Reading a single file with an selection of spacific columns works well by using:
data00<-read.csv(file = '/Volumes/2018/06_abteilungen/bi/analytics/tools/adobe/adobe_analytics/adobe_analytics_api_rohdaten/api_via_data_feed_auf_ftp/beispiel_datenexporte_data_feed/01sssamsung4de_20180501-000000.tsv',
sep ="\t",
fill = TRUE,
quote='',
header = FALSE
)[ ,c(287, 288, 289, 290, 291, 292, 293, 304, 370, 661, 662, 812, 813, 994, 995, 1002)]
Now i want to import multiple files and combine them to a single dataframe:
setwd('/Volumes/2018/06_abteilungen/bi/analytics/tools/adobe/adobe_analytics/adobe_analytics_api_rohdaten/api_via_data_feed_auf_ftp/beispiel_datenexporte_data_feed/import_r')
temp <- list.files(pattern="*.tsv")
test_data <- lapply(temp, read.csv,
sep ="\t",
fill = TRUE,
quote='',
header = FALSE
)[ ,c(287, 288, 289, 290, 291, 292, 293, 304, 370, 661, 662, 812, 813, 994, 995, 1002)]
Last querie gives my an exception and doesnt work: Fehler in lapply(temp, read.csv, sep = "\t", fill = TRUE, quote = "", header = FALSE)[, : falsche Anzahl von Dimensionen (translation: wrong count of dimensions)
When I take all columns, it works:
test_data <- lapply(temp, read.csv,
sep ="\t",
fill = TRUE,
quote='',
header = FALSE
)
回答1:
You are indexing the list of data frames, and not the dataframes themselves.

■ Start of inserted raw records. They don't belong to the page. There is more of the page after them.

/-- Bytes for a peer are collected into packets: 4 KiB of data, or 15 blocks of MXFP8 elements (12 R268, R276); a fixed
destination takes a packet for each granule. -/
def State.writePeer (s : State) (m : Nat) (u : Bool) (c : Cmd) (x : Wr) : State :=
  let s1 := s.onJob m u fun j => { j with
    peerAt := if j.peerBuf = [] then x.at_ else j.peerAt, peerBuf := j.peerBuf ++ x.bytes, peerScale := j.peerScale ++ x.scales
    peerSrc := j.peerSrc + x.src }
  let full := if (s1.job m u).peerScale = [] then 4096 else 3840
  if x.last || c.data.dstFixed || decide (full ≤ (s1.job m u).peerBuf.length) then s1.flushPeer m u c x.last else s1

/-- The window offset of an offset into the destination; for REDUCE_PUT the element index there (12 R260, R268, R276). -/
def Cmd.peerOff (c : Cmd) (off : Nat) : Nat :=
  let b := c.data.dst.toNat - c.win.lo + off
  if c.op = 0x05 then b / elemBytes c.data.conv.dfmt else b

/-! ## Turns on the paths (R133 to R135) -/

/-- A write waits for its turn on its path (R133). -/
def State.queueWrite (s : State) (m : Nat) (u : Bool) (x : Wr) : State := s.onJob m u fun j => { j with wq := j.wq ++ [x] }

/-- A write of a command to a place, as it waits for its turn; `post`: posted where DST_POSTED is set. -/
def State.wrAt (s : State) (w : Work) (c : Cmd) (post : Bool) (burst : Nat) (l : Loc) (bs : List Byte) : Wr :=
  { path := s.writePath w c l post, burst := burst, loc := some (l.device, l.addr, l.epoch), bytes := bs, post := post }

/-- A transfer whose source data takes `src` granules of the buffer gives them up with the last of its writes (R128). -/
def lastTakes (src : Nat) : List Wr → List Wr
  | [] => []
  | [x] => [{ x with src := src }]
  | x :: r => x :: lastTakes src r

/-- Granules of read data a context has requested and not yet written (R128). -/
def Job.buffered (j : Job) : Nat :=
  j.reads.length + j.acc.length + j.acc2.length + (j.wq.foldl (fun n x => n + x.src) 0) + j.peerSrc

/-- A read of a context that waits for its turn on a path. -/
def Job.readOn (j : Job) (p : Nat) : Option Rd := j.reads.find? fun r => !r.sent && r.path = p

/-- A read of a context waits for its turn. -/
def Job.readWaits (j : Job) : Bool := j.reads.any fun r => !r.sent

/-- The write of a context whose turn on a path is next: those of one peer go out in their order (12_peer_windows_and_transport.md R268). -/
def Job.writeOn (j : Job) (p : Nat) : Option Wr :=
  (j.wq.find? (·.path = p)).filter fun x => x.loc.isSome || j.wq.find? (·.loc.isNone) = some x

/-- A write may go out: one to a peer needs no fifth epoch tag (05 R109). -/
def State.mayWrite (s : State) (m : Nat) (u : Bool) (x : Wr) : Bool :=
  let j := s.job m u
  x.loc.isSome || j.tagsOk [s.epochOf j.asid]

/-- An ATOMIC goes to the memory-side adders, with byte enables of its operand alone (R132; 03 R69). -/
def State.sendAtomic (s : State) (m : Nat) (u : Bool) (c : Cmd) (l : Loc) : State :=
  let op := c.atomicOp
  (s.awaitWrite m u false l.epoch).nocRequest (Config.devicePort l.addr.toNat % 4)
    { opc := 0x42, agent := 1280 + m, addr := l.addr, be := enables (l.addr.toNat % 64) (typeBits op.type / 8)
      data := granOfWords [BitVec.ofNat 64 (op.op + op.type <<< 4), op.operand, op.compare] } (.atomic m u l.epoch)

/-- A write of a context that waits goes out. -/
def State.sendWrite (s : State) (m : Nat) (u : Bool) (w : Work) (c : Cmd) (x : Wr) : State :=
  let s1 := s.onJob m u fun j => { j with wq := dropFirst (fun y => y = x) j.wq }
  match x.loc, c.dest with
  | some (device, addr, epoch), _ =>
    let l : Loc := { device := device, addr := addr, epoch := epoch }
    if x.atomic then s1.sendAtomic m u c l else s1.writeLocal m u w c l x
  | none, .peer _ => s1.writePeer m u c x
  | none, .local_ => s1

/-- A read of a context that waits goes out (R128). -/
def State.sendRead (s : State) (m : Nat) (u : Bool) (w : Work) (r : Rd) : State :=
  let s1 := s.onJob m u fun j => { j with reads := modFirst (fun x => x = r) (fun r => { r with sent := true }) j.reads }
  if !r.host then
    s1.nocRequest (Config.devicePort r.addr.toNat % 4) { opc := 0x40, agent := 1280 + m, addr := r.addr } (.read m u r.kind r.idx)
  else if !s.masterEnabled (s.workPart w) then s.failWork w 0x42
  else s1.homeAsk { who := .unit (.moverRead m u r.kind r.idx), kind := .readNoAlloc, addr := r.addr, part := s.workPart w }

/-! ## Converting what has arrived -/

/-- Scale bytes of source granule `g` of a segment within its scale granule. -/
def scaleBytes (sc : Granule) (g n : Nat) : List Byte := ((granBytes sc).drop (g % 32 * 2)).take (2 * n)

/-- The context's segment is wholly written. -/
def Job.written (j : Job) : Bool := j.used = j.total && j.peerBuf = [] && j.wq = []

/-- The burst that source granule `g` of a segment belongs to (R133); the CRC word is a burst of its own. -/
def burstOf (g : Nat) : Nat := g / 64

/-- The burst of the CRC word, after the 16 a segment has. -/
def crcBurst : Nat := 16

/-- The last write has been issued: a pre-empted Bulk context resumes (R134). -/
def State.afterWrite (s : State) (m : Nat) (u : Bool) : State :=
  if (s.job m u).written then
    let s1 := s.onJob m u fun j => if j.st = .running ∨ j.st = .held then { j with st := .completing } else j
    if u then s1.resumeBulk m else s1
  else s

/-- The destination accesses of a context's next group, granule by granule. -/
def DataOp.groupVas (d : DataOp) (seg g : Nat) : List Ask :=
  (List.range ((d.dstLen d.group + 63) / 64)).map fun k =>
    { access := 1, va := d.dst + BitVec.ofNat 64 (d.dstOff seg g + 64 * k), own := true }

/-- The epochs of the accesses that a context's next group needs, once its places are known: its peer's tag, or its places'. -/
def State.groupTags (s : State) (m : Nat) (w : Work) (c : Cmd) (j : Job) : Option (List (BitVec 32)) :=
  if c.toPeer then some [s.epochOf j.asid]
  else
    let ls := (c.data.groupVas j.seg j.used).map (s.locate m w c)
    if ls.all Option.isSome then some ((ls.filterMap id).map (·.epoch)) else none

/-- The next group may be written: its places are known and it needs no fifth epoch tag (05 R109). -/
def State.groupPlaced (s : State) (m : Nat) (w : Work) (c : Cmd) (j : Job) : Bool :=
  match s.groupTags m w c j with | some ts => j.tagsOk ts | none => false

Try:
test_data <- lapply(temp,function(x){
read.csv(file = x,
sep ="\t",
fill = TRUE,
quote='',
header = FALSE
)[ ,c(287, 288, 289, 290, 291, 292, 293, 304, 370, 661, 662, 812, 813,994, 995, 1002)]
}
)
回答2:
Hard to say without sample-data, but I believe you have to 'merge' your imported lists first:
dplyr solution:
library(dplyr)
test_data <- lapply(temp, read.csv,
sep ="\t",
fill = TRUE,
quote='',
header = FALSE
) %>%
bind_rows() %>%
select( c(287, 288, 289, 290, 291, 292, 293, 304, 370, 661, 662, 812, 813, 994, 995, 1002) )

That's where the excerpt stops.